-- ==== Sys2Proof/Machine/Sump.lean ====
section
/-! DEFINITION. The family of the sump: reservations (R410, R411), floats (R409, R412), hold-up (R416, R417), the save's triggers and
end (R418 to R424), the input's supervision (R573), mirroring received from the peer (R413, R415), and the clean stop (R428). -/

namespace Sys2Proof.Machine

/-! ### Reservations (R410, R411) -/

/-- Is the command the first of its pump that waits for slots? -/
def State.firstWaiting (s : State) (id : Nat) (c : Cmd) : Bool :=
  (s.sump.waiting.find? fun i => (s.cmdOf i).any fun d => d.pump == c.pump) == some id

/-- May a reservation of `n` slots be granted now? -/
def State.mayGrant (s : State) (n : Nat) : Bool :=
  s.accepting && s.begins .sump && !s.is Reg.SUMP_STATUS_BP && decide (s.slotSum < s.highFloat) &&
  s.sump.budget.all fun b => decide (n ≤ b)

/-- Enter back-pressure, counted. -/
def State.enterBp (s : State) : State := (s.wr Reg.SUMP_STATUS_BP 1).count Reg.SUMP_CNT_BP_EVENTS

/-- Reserve `n` slots: back-pressure begins once the sum reaches the high float. -/
def State.reserve (s : State) (n : Nat) : State :=
  let s := s.wr Reg.SUMP_RESV_RESERVED (s.rd Reg.SUMP_RESV_RESERVED + n)
  let s := { s with sump := { s.sump with budget := s.sump.budget.map (· - n) } }
  if s.slotSum < s.highFloat then s else s.enterBp.composeForSpace

/-- SUMP_RESERVATION_GRANT (R410): the first request of a pump is granted, and its data is solicited. -/
def execSumpReservationGrant (id : Nat) (s : State) : Host.Outcome State Fault Refusal :=
  settled (match s.cmdOf id with
    | none => s
    | some c =>
      let n := s.slotsOf c
      let zeroed := if c.sqe.opcode == 0x08 then (wholeIus (s.nsOr c.sqe.nsid) c.sqe.slba c.sqe.nlb).length else 0
      if c.stage != .waitSlots || !s.firstWaiting id c || !s.mayGrant n || s.markersWait zeroed then s
      else
        let c := { c with slots := n }
        let s := ({ s with sump := { s.sump with waiting := s.sump.waiting.filter (· != id) } }).updCmd id fun _ => c
        let s := s.reserve n
        if c.sqe.opcode == 0x08 then s.zeroRange id c else s.fetchReady id c)

/-! ### The save area's reservation (R419, R421, R422, R424) -/

/-- Reserve one erased block on each die of each cistern in service that has none. -/
def State.reserveBlocks (s : State) : State :=
  s.served.foldl (fun s c => (List.range (s.dies c)).foldl (fun s d =>
    if s.ftl.blocks.any fun e => e.2.plsa && blkCistern e.1 == c && e.1 / 2 ^ 20 % 256 == d then s
    else match s.giveBlock c 0 fun k => k == d with
      | none => s
      | some k => s.updBlk k fun b => { b with plsa := true }) s) s

/-- Reserved blocks of the cisterns in service, not yet assigned to a row. -/
def State.reservedBlocks (s : State) : List (Nat × List Nat) :=
  s.served.map fun c => (c, (s.ftl.blocks.filter fun e => e.2.plsa && blkCistern e.1 == c).map (·.1))

/-- Choose a row's cisterns: most unassigned blocks first, then the failure group least used in the row, then the lower slot. -/
def chooseRow (pool : List (Nat × List Nat)) : Nat → List Nat → List Nat
  | 0, row => row
  | n + 1, row =>
    let inGroup (c : Nat) : Nat := row.countP fun r => failGroup r == failGroup c
    let best := pool.foldl (fun (b : Option (Nat × List Nat)) e =>
      if e.2.isEmpty || row.contains e.1 then b
      else match b with
        | none => some e
        | some a => if a.2.length < e.2.length || (a.2.length == e.2.length && decide (inGroup e.1 < inGroup a.1)) then some e
            else b) none
    match best with
    | none => row
    | some e => chooseRow pool n (row ++ [e.1])

/-- Build rows one at a time until fewer than K + 1 cisterns have an unassigned block. -/
def buildRows (k : Nat) : Nat → List (Nat × List Nat) → List (List Nat)
  | 0, _ => []
  | fuel + 1, pool =>
    let row := chooseRow pool (k + 1) []
    if row.length < k + 1 then []
    else
      let take (c : Nat) : Nat := ((pool.find? fun e => e.1 == c).bind fun e => e.2.head?).getD 0
      row.map take :: buildRows k fuel (pool.map fun e => if row.contains e.1 then (e.1, e.2.drop 1) else e)

/-- Rows that a pool may give at most. -/
def rowFuel (pool : List (Nat × List Nat)) : Nat := (pool.map fun e => e.2.length).sum

/-- The pool less the cistern with the most reserved blocks. -/
def lessMost (pool : List (Nat × List Nat)) : List (Nat × List Nat) :=
  match pool.foldl (fun (b : Option (Nat × List Nat)) e => match b with
      | none => some e
      | some a => if a.2.length < e.2.length then some e else b) none with
  | none => []
  | some m => pool.filter fun e => e.1 != m.1

/-- Bring the reservation up to date; a changed table is rewritten, and RESV_GEN advances. -/
def State.updateRows (s : State) : State :=
  let s := s.reserveBlocks
  let pool := s.reservedBlocks
  let rows := if s.saveK == 0 then [] else
    (buildRows s.saveK (rowFuel pool) pool).map fun r => r.map fun k => (blkCistern k, k / 2 ^ 20 % 256, k % 2 ^ 20)
  if rows == s.sump.rows then s
  else ({ s with sump := { s.sump with rows := rows } }).putDesc fun d => { d with resvGen := d.resvGen + 1 }

/-- R_save in bytes a second (R419). -/
def State.rSave (s : State) : Nat :=
  let k := s.saveK
  let sum := (s.saveCisterns.map fun c => min 14750000000 (s.dies c * s.rd Reg.SUMP_SAVE_CFG_DIE_RATE * 1000000)).sum
  if k == 0 then 0 else min 200000000000 (k * sum / (k + 1))

/-- F_plsa in bytes (R422). -/
def State.fPlsa (s : State) : Nat :=
  let k := s.saveK
  let pool := lessMost s.reservedBlocks
  if k == 0 then 0 else (buildRows k (rowFuel pool) pool).length * s.tankStripes * k * 65536 * 9 / 10

/-! ### Hold-up (R416, R417) -/

/-- P_hold in W; N_on counts the slots with a channel ON on either side. -/
def State.pHold (s : State) : Nat :=
  (s.rd Reg.SUMP_HOLDUP_CFG_CTLRS + 1) * 340 +
    (slots48.countP fun n => s.chState n == chOn || s.shelf.peerOn.contains n) * s.rd Reg.SUMP_HOLDUP_CFG_P_CIST

/-- E_avail in units of 0.5 nJ (2 × 10^9 to the joule): ETA × CAP × (V_bank² − V_min²) in the registers' units, the voltages in 10 mV. -/
def State.eAvail (s : State) : Nat :=
  let w := s.rd Reg.SUMP_BANK_VBANK
  let v := if w < 32768 then w else 0
  let m := 10 * s.rd Reg.SUMP_HOLDUP_CFG2_VMIN
  s.rd Reg.SUMP_HOLDUP_CFG_ETA * s.rd Reg.SUMP_HOLDUP_CFG_CAP * (v * v - m * m)

/-- Is E_avail at least E_req of `f` bytes?  Never without a save rate. -/
def State.enough (s : State) (f : Nat) : Bool :=
  let r := s.rSave
  r != 0 && decide (2400000000 * s.pHold * (7 * r + 1000 * f) ≤ s.eAvail * 1000 * r)

/-- E_req of `f` bytes in 0.1 J, saturating. -/
def State.eReq (s : State) (f : Nat) : Nat :=
  let r := s.rSave
  if r == 0 then 65535 else min 65535 (12 * s.pHold * (7 * r + 1000 * f) / (1000 * r))

/-- MONITOR codes of Table 15.6. -/
def moUnconfigured : Nat := 0
def moCharging : Nat := 1
def moCharged : Nat := 2
def moLow : Nat := 3
def moReversed : Nat := 4

/-- F_hold in bytes: 0 where the monitor reads UNCONFIGURED or REVERSED. -/
def State.fHold (s : State) : Nat :=
  let m := s.rd Reg.SUMP_STATUS_MONITOR
  if m == moUnconfigured || m == moReversed then 0
  else s.rSave * (s.eAvail - 16800000 * s.pHold) / (2400000000 * s.pHold)

/-- Tell the hosts of each namespace that has become or ceased to be write-protected since `was` (Table 6.7). -/
def State.protectionNotices (s was : State) : State :=
  s.ns.foldl (fun s (e : Nat × Ns) => if s.writeProtected e.2 == was.writeProtected e.2 then s else s.nsChanged e.1) s

/-- 64 MiB. -/
def floatUnit : Nat := 67108864

/-- The float in units that R406 and R409 use: FLOAT, or the SRAM part rounded up where that is more (R408). -/
def State.floatUsed (s : State) : Nat := max (s.rd Reg.SUMP_CFG_FLOAT) ((s.params.sumpBanks + 15) / 16)

/-- Set F_eff: back-pressure begins where more is occupied (R412), and ends where the sum lies below the low float. -/
def State.setFloat (s : State) (n : Nat) : State :=
  let s := s.wr Reg.SUMP_STATUS_FLOAT_EFF n
  if s.is Reg.SUMP_STATUS_BP then s.bpEnd
  else if s.floatSlots < s.rd Reg.SUMP_OCC_OCCUPIED then s.enterBp else s

/-- FLOAT_RECOMPUTE (R409): the reservation of the save area, R_SAVE, F_PLSA and F_eff; it runs where the sump does. -/
def execFloatRecompute (s : State) : Host.Outcome State Fault Refusal :=
  settled (if s.st < stRECOVER || stSERVE < s.st || s.sump.save.isSome || s.sump.saved.isSome then s
    else
      let t := s.updateRows
      let p := t.fPlsa / floatUnit
      let t := (t.wr Reg.SUMP_RATE_R_SAVE (t.rSave / 100000000)).wr Reg.SUMP_RATE_F_PLSA (min 65535 p)
      (t.setFloat (min t.floatUsed (min p (t.fHold / floatUnit)))).protectionNotices s)

/-- HOLDUP_SAMPLE (R416, R417): the input of HOLDUP_MON in mV, and the slots that the peer's channels hold ON, as their outputs show. -/
def execHoldupSample (mv : Int) (peerOn : List Nat) (s : State) : Host.Outcome State Fault Refusal :=
  settled (let s := { s with shelf := { s.shelf with peerOn := peerOn } }
    let v := max (-32768) (min 32767 (mv * s.rd Reg.SUMP_HOLDUP_CFG2_DIV / 1000))
    let t := s.wr Reg.SUMP_BANK_VBANK (v % 65536).toNat
    let f := t.rd Reg.SUMP_CFG_FLOAT * floatUnit
    let m := if t.rd Reg.SUMP_HOLDUP_CFG_CAP == 0 then moUnconfigured
      else if mv < -100 then moReversed
      else if t.enough f then moCharged
      else if t.is Reg.SUMP_STATUS_EVER_CHARGED then moLow
      else moCharging
    let t := (t.wr Reg.SUMP_ENERGY_E_AVAIL (min 65535 (t.eAvail / 200000000))).wr Reg.SUMP_ENERGY_E_REQ (t.eReq f)
    let was := t.rd Reg.SUMP_STATUS_MONITOR
    let t := t.wr Reg.SUMP_STATUS_MONITOR m
    let t := if m == moCharged then t.wr Reg.SUMP_STATUS_EVER_CHARGED 1 else t
    let t := if m == was then t
      else if m == moLow || m == moReversed then t.raise sevUncorrected .sump Reg.SUMP_STATUS_MONITOR.off noInstance m
      else t
    t.protectionNotices s)

/-! ### Triggers of a save, and its end (R418, R420, R573) -/

/-- Is the controller in a priming state, AON to POD? -/
def State.primingNow (s : State) : Bool := decide (s.st ≤ stPOD)

/-- A power-failure trigger: a save in SERVE; priming stops at once (R96); HALTED and ISOLATED are left as they are. -/
def State.powerFails (s : State) (cause : SaveCause) : State :=
  if s.serving then s.beginSave cause
  else if s.primingNow then { s with prim := { s.prim with pwrStop := true } }
  else s

/-- PWRFAIL_N_FALL (R418). -/
def execPwrfailNFall (s : State) : Host.Outcome State Fault Refusal :=
  settled (({ s with sump := { s.sump with pwrfailLow := true } }).powerFails .pwrfail)

/-- INPUT_UNDERVOLTAGE (R573): below 10.5 V for 5 µs. -/
def execInputUndervoltage (s : State) : Host.Outcome State Fault Refusal :=
  settled (({ s with sump := { s.sump with inputLow := true } }).powerFails .undervoltage)

/-- INPUT_BROWNOUT (R573): a power-on reset, held until the input next rises. -/
def execInputBrownout (s : State) : Host.Outcome State Fault Refusal :=
  settled (let t := { s with prim := { s.prim with powered := false } }
    t.takeReset .powerOn)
════════
▸ Exercise requirements
In the records above, find the line containing "for slots? -/" and restate word for word every line from the first through that one.

▸ Solution for this exercise
-- ==== Sys2Proof/Machine/Sump.lean ====
section
/-! DEFINITION. The family of the sump: reservations (R410, R411), floats (R409, R412), hold-up (R416, R417), the save's triggers and
end (R418 to R424), the input's supervision (R573), mirroring received from the peer (R413, R415), and the clean stop (R428). -/

namespace Sys2Proof.Machine

/-! ### Reservations (R410, R411) -/

/-- Is the command the first of its pump that waits for slots? -/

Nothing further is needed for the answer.